### Problem to solve
Please return, with no alterations, the lines below from the very first through the one that contains "(regsOf [(rUpdMapBase 255, 512)]".

[Dataset entries]
◇ ◇ ◇ ◇ ◇ ◇ ◇

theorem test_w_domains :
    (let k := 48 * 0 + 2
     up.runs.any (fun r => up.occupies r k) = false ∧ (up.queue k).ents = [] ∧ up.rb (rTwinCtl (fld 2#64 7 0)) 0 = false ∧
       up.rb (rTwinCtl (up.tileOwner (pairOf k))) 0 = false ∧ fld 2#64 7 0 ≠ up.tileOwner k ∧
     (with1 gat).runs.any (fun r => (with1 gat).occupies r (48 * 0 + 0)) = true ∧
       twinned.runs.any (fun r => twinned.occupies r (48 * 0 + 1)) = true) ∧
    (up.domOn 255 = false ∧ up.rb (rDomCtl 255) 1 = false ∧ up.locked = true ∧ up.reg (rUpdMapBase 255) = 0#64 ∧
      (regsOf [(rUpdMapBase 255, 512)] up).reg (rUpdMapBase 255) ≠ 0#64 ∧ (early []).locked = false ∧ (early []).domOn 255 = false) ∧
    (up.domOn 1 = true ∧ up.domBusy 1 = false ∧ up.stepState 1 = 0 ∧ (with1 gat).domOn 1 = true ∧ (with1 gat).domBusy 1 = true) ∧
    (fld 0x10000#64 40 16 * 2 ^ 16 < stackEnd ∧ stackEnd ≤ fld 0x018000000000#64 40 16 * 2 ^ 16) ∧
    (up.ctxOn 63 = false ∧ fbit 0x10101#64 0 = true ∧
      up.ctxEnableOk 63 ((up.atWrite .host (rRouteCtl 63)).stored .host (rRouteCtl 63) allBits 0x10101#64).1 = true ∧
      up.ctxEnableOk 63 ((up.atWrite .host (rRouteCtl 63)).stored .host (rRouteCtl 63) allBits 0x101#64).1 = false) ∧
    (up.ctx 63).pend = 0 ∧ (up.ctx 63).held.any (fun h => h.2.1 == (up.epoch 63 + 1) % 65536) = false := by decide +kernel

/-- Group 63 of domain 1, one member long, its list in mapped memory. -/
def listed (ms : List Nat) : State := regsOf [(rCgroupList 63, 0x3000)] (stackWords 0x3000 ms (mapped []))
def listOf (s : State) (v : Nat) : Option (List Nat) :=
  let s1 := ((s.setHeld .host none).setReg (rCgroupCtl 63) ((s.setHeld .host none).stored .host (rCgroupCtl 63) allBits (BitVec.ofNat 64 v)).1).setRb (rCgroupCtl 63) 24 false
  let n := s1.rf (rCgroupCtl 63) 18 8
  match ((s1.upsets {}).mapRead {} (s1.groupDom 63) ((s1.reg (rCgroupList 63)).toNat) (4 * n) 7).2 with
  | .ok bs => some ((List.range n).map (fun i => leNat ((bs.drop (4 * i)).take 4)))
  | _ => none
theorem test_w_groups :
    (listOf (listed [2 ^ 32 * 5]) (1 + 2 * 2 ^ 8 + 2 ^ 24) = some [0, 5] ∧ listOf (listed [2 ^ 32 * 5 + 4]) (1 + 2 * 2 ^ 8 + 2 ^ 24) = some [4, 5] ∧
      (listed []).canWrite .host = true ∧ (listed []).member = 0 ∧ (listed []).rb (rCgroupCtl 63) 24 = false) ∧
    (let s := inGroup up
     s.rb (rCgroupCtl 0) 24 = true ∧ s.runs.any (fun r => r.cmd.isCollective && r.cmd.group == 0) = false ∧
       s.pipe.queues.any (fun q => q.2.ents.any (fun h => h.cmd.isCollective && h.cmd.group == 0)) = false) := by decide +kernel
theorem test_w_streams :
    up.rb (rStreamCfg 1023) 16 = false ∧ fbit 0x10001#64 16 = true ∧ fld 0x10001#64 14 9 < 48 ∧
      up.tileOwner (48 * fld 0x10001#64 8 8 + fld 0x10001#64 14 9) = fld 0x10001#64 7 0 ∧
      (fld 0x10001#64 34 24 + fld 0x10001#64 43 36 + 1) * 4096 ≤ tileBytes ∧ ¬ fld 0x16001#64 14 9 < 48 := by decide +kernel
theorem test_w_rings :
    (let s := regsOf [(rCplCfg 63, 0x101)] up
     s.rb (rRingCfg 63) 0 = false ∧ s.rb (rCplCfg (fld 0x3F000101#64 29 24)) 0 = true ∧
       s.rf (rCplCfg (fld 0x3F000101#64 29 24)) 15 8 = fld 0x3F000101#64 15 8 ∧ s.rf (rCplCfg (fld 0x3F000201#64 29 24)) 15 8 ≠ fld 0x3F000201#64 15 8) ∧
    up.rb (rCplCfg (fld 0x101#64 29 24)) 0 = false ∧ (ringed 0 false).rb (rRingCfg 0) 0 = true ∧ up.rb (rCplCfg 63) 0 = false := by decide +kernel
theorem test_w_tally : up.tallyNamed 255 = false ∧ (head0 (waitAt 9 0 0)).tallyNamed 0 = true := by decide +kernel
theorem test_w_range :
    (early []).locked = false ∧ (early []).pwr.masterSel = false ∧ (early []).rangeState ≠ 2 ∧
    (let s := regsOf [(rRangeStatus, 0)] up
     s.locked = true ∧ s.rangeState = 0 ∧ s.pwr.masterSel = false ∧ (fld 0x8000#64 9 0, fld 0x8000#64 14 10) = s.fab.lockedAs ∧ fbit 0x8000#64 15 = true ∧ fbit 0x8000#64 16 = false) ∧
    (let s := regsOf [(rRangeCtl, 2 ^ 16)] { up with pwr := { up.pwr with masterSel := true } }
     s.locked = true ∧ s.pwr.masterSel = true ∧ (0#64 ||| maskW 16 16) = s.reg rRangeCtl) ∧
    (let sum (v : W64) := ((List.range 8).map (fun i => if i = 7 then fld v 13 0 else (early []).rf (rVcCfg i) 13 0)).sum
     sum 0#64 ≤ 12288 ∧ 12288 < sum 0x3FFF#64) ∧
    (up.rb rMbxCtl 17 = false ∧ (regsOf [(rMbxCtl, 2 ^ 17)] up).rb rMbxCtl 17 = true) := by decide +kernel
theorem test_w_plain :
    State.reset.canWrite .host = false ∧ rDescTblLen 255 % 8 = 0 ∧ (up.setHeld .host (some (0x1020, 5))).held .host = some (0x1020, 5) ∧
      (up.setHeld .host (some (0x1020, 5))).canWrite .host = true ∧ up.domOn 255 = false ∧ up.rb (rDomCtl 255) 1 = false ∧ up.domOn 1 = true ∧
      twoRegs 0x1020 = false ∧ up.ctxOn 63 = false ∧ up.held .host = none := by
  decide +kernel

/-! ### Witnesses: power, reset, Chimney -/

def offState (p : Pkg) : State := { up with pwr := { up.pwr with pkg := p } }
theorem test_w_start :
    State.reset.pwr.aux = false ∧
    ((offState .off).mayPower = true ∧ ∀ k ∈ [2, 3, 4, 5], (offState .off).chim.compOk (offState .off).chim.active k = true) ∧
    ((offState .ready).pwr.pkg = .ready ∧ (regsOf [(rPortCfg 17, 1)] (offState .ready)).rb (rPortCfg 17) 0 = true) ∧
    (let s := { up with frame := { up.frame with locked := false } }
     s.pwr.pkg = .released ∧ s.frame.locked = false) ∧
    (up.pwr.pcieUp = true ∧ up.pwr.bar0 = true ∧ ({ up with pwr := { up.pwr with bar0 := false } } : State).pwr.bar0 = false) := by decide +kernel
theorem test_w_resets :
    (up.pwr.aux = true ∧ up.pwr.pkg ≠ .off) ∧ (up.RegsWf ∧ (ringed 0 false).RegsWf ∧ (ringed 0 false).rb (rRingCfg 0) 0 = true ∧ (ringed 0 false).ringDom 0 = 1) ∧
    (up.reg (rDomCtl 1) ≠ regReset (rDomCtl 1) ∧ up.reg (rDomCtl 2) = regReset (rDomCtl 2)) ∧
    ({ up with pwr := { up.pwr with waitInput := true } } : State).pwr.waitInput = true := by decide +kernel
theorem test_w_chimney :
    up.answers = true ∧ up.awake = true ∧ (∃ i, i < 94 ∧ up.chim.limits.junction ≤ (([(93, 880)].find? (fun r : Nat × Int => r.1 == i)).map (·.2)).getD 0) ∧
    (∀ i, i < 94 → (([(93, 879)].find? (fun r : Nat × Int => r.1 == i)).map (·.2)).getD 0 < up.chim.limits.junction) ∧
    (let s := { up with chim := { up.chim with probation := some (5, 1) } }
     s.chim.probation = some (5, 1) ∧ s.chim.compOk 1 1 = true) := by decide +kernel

◇ ◇ ◇ ◇ ◇ ◇ ◇

### Expected output
theorem test_w_domains :
    (let k := 48 * 0 + 2
     up.runs.any (fun r => up.occupies r k) = false ∧ (up.queue k).ents = [] ∧ up.rb (rTwinCtl (fld 2#64 7 0)) 0 = false ∧
       up.rb (rTwinCtl (up.tileOwner (pairOf k))) 0 = false ∧ fld 2#64 7 0 ≠ up.tileOwner k ∧
     (with1 gat).runs.any (fun r => (with1 gat).occupies r (48 * 0 + 0)) = true ∧
       twinned.runs.any (fun r => twinned.occupies r (48 * 0 + 1)) = true) ∧
    (up.domOn 255 = false ∧ up.rb (rDomCtl 255) 1 = false ∧ up.locked = true ∧ up.reg (rUpdMapBase 255) = 0#64 ∧
      (regsOf [(rUpdMapBase 255, 512)] up).reg (rUpdMapBase 255) ≠ 0#64 ∧ (early []).locked = false ∧ (early []).domOn 255 = false) ∧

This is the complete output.